*Task instructions*.
This task calls for copying every line in the data below that contains the word "memWrite".
+ + +
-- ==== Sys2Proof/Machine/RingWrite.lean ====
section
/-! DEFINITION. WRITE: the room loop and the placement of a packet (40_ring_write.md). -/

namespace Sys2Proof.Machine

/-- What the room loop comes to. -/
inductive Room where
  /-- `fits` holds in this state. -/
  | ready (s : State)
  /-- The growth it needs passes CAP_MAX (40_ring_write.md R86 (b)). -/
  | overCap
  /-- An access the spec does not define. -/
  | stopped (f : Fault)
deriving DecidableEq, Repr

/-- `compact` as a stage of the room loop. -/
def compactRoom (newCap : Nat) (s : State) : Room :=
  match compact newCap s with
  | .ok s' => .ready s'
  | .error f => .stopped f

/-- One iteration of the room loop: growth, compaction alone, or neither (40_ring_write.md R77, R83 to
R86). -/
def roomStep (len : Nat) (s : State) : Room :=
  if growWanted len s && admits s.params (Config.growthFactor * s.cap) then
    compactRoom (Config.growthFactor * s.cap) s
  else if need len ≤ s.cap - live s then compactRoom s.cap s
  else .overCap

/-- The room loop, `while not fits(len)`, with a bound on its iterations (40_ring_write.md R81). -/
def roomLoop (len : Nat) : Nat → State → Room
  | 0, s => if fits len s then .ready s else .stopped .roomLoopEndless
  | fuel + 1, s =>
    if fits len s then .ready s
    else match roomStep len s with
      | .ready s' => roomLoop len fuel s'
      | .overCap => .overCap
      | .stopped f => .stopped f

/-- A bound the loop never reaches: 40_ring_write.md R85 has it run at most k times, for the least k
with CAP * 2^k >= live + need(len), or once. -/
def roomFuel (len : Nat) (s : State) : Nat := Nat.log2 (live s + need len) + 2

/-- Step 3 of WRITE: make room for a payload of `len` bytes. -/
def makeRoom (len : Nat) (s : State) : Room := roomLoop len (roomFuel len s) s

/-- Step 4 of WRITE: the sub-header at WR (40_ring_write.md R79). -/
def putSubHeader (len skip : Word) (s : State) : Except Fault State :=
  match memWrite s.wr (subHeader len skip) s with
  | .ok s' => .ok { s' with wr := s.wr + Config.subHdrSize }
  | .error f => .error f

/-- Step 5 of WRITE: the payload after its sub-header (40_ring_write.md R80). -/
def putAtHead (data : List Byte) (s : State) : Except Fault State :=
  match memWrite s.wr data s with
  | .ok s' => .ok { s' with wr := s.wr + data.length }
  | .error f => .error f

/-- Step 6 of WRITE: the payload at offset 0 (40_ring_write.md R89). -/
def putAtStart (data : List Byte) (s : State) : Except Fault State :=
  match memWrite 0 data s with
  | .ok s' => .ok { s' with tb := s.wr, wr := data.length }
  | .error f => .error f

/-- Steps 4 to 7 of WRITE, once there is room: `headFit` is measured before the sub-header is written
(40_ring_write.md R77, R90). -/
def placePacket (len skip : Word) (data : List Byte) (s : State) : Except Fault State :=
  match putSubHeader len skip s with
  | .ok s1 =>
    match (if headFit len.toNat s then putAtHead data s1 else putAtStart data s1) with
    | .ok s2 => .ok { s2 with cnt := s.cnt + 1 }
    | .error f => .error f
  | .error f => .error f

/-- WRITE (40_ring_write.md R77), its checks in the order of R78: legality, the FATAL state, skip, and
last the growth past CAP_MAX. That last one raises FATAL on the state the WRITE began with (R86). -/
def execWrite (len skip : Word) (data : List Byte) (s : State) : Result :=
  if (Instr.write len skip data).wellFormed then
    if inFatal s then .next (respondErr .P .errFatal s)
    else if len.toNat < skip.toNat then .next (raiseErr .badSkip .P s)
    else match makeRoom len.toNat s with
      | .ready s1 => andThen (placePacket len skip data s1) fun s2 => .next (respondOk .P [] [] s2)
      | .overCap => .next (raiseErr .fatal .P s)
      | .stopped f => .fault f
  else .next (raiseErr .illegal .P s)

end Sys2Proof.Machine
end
+ + +
*Response to this exercise*.
  match memWrite s.wr (subHeader len skip) s with
  match memWrite s.wr data s with
  match memWrite 0 data s with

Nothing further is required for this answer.